Macarius, the name of two celebrated contemporary Nitrian monks of the fourth century: MACARIUS THE ALEXANDRIAN, also called Greek: o politikos either in reference to his city birth or polished manners; d. about 405. He was a younger contemporary of Macarius the Egyptian, but there is no reason for confounding or identifying him with his older namesake. More than any of the hermits of the time he exemplified the spirit of emulation characteristic of this stage of monasticism. He would be excelled by none in his austerities. Palladius asserts "if he ever heard of any one having performed a work of asceticism, he was all on fire to do the same". Because the monks of Tabennisi eschewed cooked food in Lent he abstained for seven years. Once, in expiation of a fault, he lay for six months in a morass, exposed to the attacks of the African gnats, whose sting can pierce even the hide of a wild boar. When he returned to his companions he was so much disfigured that he could be recognized only by his voice. He is credited with the composition of a rule for monks, though his authorship is now generally denied.

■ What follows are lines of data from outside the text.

/-! ### Descriptors (Table 10.5) -/

/-- Word i of a descriptor. -/
def Desc.w (d : Desc) (i : Nat) : Nat := nth d.words i 0
/-- Operation: 0 NOP, 1 COPY, 2 FILL. -/
def Desc.op (d : Desc) : Nat := bits (d.w 0) 0 4
/-- FENCE. -/
def Desc.fence (d : Desc) : Bool := bitAt (d.w 0) 4
/-- Acquire the window first. -/
def Desc.grant (d : Desc) : Bool := bitAt (d.w 0) 5
/-- Send a completion. -/
def Desc.notify (d : Desc) : Bool := bitAt (d.w 0) 6
/-- Write to a multicast group. -/
def Desc.mcast (d : Desc) : Bool := bitAt (d.w 0) 7
/-- Arbiter class. -/
def Desc.cls (d : Desc) : Nat := bits (d.w 0) 8 4
/-- Source space: 0 device, 1 host, 2 rope. -/
def Desc.srcSpace (d : Desc) : Nat := bits (d.w 0) 12 2
/-- Destination space. -/
def Desc.dstSpace (d : Desc) : Nat := bits (d.w 0) 14 2
/-- Multicast group. -/
def Desc.group (d : Desc) : Nat := bits (d.w 0) 16 12
/-- Bytes. -/
def Desc.len (d : Desc) : Nat := bits (d.w 0) 32 32
/-- Source. -/
def Desc.srcAddr (d : Desc) : Nat := d.w 1
/-- Destination. -/
def Desc.dstAddr (d : Desc) : Nat := d.w 2
/-- Where the completion goes. -/
def Desc.handle (d : Desc) : Nat := bits (d.w 3) 0 32
/-- Returned in the completion. -/
def Desc.cookie (d : Desc) : Nat := bits (d.w 3) 32 32
/-- Dynamic window. -/
def Desc.window (d : Desc) : Nat := bits (d.w 4) 0 3
/-- Whether a host ring submitted it. -/
def Desc.fromHost (d : Desc) : Bool := 2 ≤ d.owner

/-- Whether a descriptor is malformed (R259, R385). A NOP ignores `length` and the source only. -/
def Desc.bad (d : Desc) : Bool :=
  let n := d.len
  let move := n == 0 || n % 32 != 0
  let dst := d.dstSpace == 3 ||
    (if d.dstSpace == 2 then d.op == 2 || d.mcast || 2 < bits d.dstAddr 0 4 || bits d.dstAddr 32 32 % 32 != 0
     else if d.mcast then d.dstSpace != 0 || bits d.dstAddr 0 24 % 32 != 0 else d.dstAddr % 32 != 0)
  let copy := 2 ≤ d.srcSpace || d.srcAddr % 32 != 0 ||
    (d.srcSpace == d.dstSpace && !d.mcast && d.srcAddr < d.dstAddr + n && d.dstAddr < d.srcAddr + n)
  2 < d.op || bits (d.w 0) 28 4 != 0 || bits (d.w 4) 3 61 != 0 || d.w 6 != 0 || d.w 7 != 0 || dst ||
    (d.op != 0 && move) || (d.op == 1 && copy)

/-- First device address of the registers (Table 10.2). -/
def regBase : Nat := 0xC00000000000

/-- Whether the bytes from `a` on are registers of BAR0 (Table 10.2). -/
def inRegs (a n : Nat) : Bool := regBase ≤ a && a + n ≤ regBase + 0x4000000

/-- Whether a device range is one that a descriptor of its submitter (0 firmware, 1 the KV stager, else a host ring) may name (R252,
R253). -/
def deviceOk (owner a n : Nat) : Bool :=
  if isDram a then inDram a n && (owner < 2 || inJob a n)
  else if inRegs a n then owner == 0
  else match spDecode a with
    | some (c, o) => o + n ≤ bankCount c * 0x100000
    | none => false

/-- Whether a descriptor names an invalid address (R252, R253). -/
def Desc.badAddr (d : Desc) : Bool :=
  (d.op == 1 && d.srcSpace == 0 && d.data.isEmpty && !deviceOk d.owner d.srcAddr d.len) ||
    (d.op != 0 && d.dstSpace == 0 && !d.mcast && !deviceOk d.owner d.dstAddr d.len)

/-- The member cells of a multicast group, from the crossings' masks (R170). -/
def State.members (s : State) (g : Nat) : List Nat :=
  s.mesh.xr.flatMap fun p => (indices 7 fun k => bitAt (SMap.getD p.2.groups g 0) (4 + k)).map fun k => p.1 * 32 + k

/-- The cells that a descriptor writes to: with their twins (R280; a stager
delivery serves the half that asked, R281), or the members of its group. -/
def State.porterCells (s : State) (d : Desc) : List Nat :=
  if (d.op ≠ 1 ∧ d.op ≠ 2) ∨ d.dstSpace ≠ 0 then []
  else if d.mcast then s.members d.group
  else match spDecode d.dstAddr with
    | some (c, _) => if d.owner = 1 then [c] else s.copies c
    | none => []

/-! ### Moving (R259, R263, R281) -/

/-- A porter's name as an owner at the arbiter. -/
def porterOwner (p : Nat) : Nat := 0x10000 + p

/-- The cells whose scratchpad a COPY reads. -/
def Desc.source (d : Desc) : Option (Nat × Nat) :=
  if d.op = 1 ∧ d.srcSpace = 0 ∧ d.data.isEmpty ∧ !isDram d.srcAddr then spDecode d.srcAddr else none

MACARIUS THE EGYPTIAN or THE ELDER, one of the most famous of the early Christian solitaries, b. about A.D. 300; d. 390. He was a disciple of St. Anthony and founder of a monastic community in the Scetic desert. Through the influence of St. Anthony he abandoned the world at the age of thirty, and ten years later was ordained a priest. The fame of his sanctity drew many followers, and his monastic settlement at his death numbered thousands. This community, which took up its residence in the Nitrian and Scetic deserts, was of the semi-eremitical type. The monks were not bound by any fixed rule; their cells were close together, and they met for Divine worship only on Saturdays or Sundays. The principle which held them together was one of mutual helpfulness, and the authority of the elders was recognized not as that of monastic superiors in the strict sense of the word but rather as that of guides and models of perfection. In a community whose members were striving to excel in mortification and renunciation the preeminence of Macarius was generally recognized. Several monasteries in the Libyan desert still bear the name of Macarius. Fifty homilies have been preserved which bear his name, but these and an "Epistle to the monks", with other dubious pieces, cannot be ascribed to him with absolute certainty.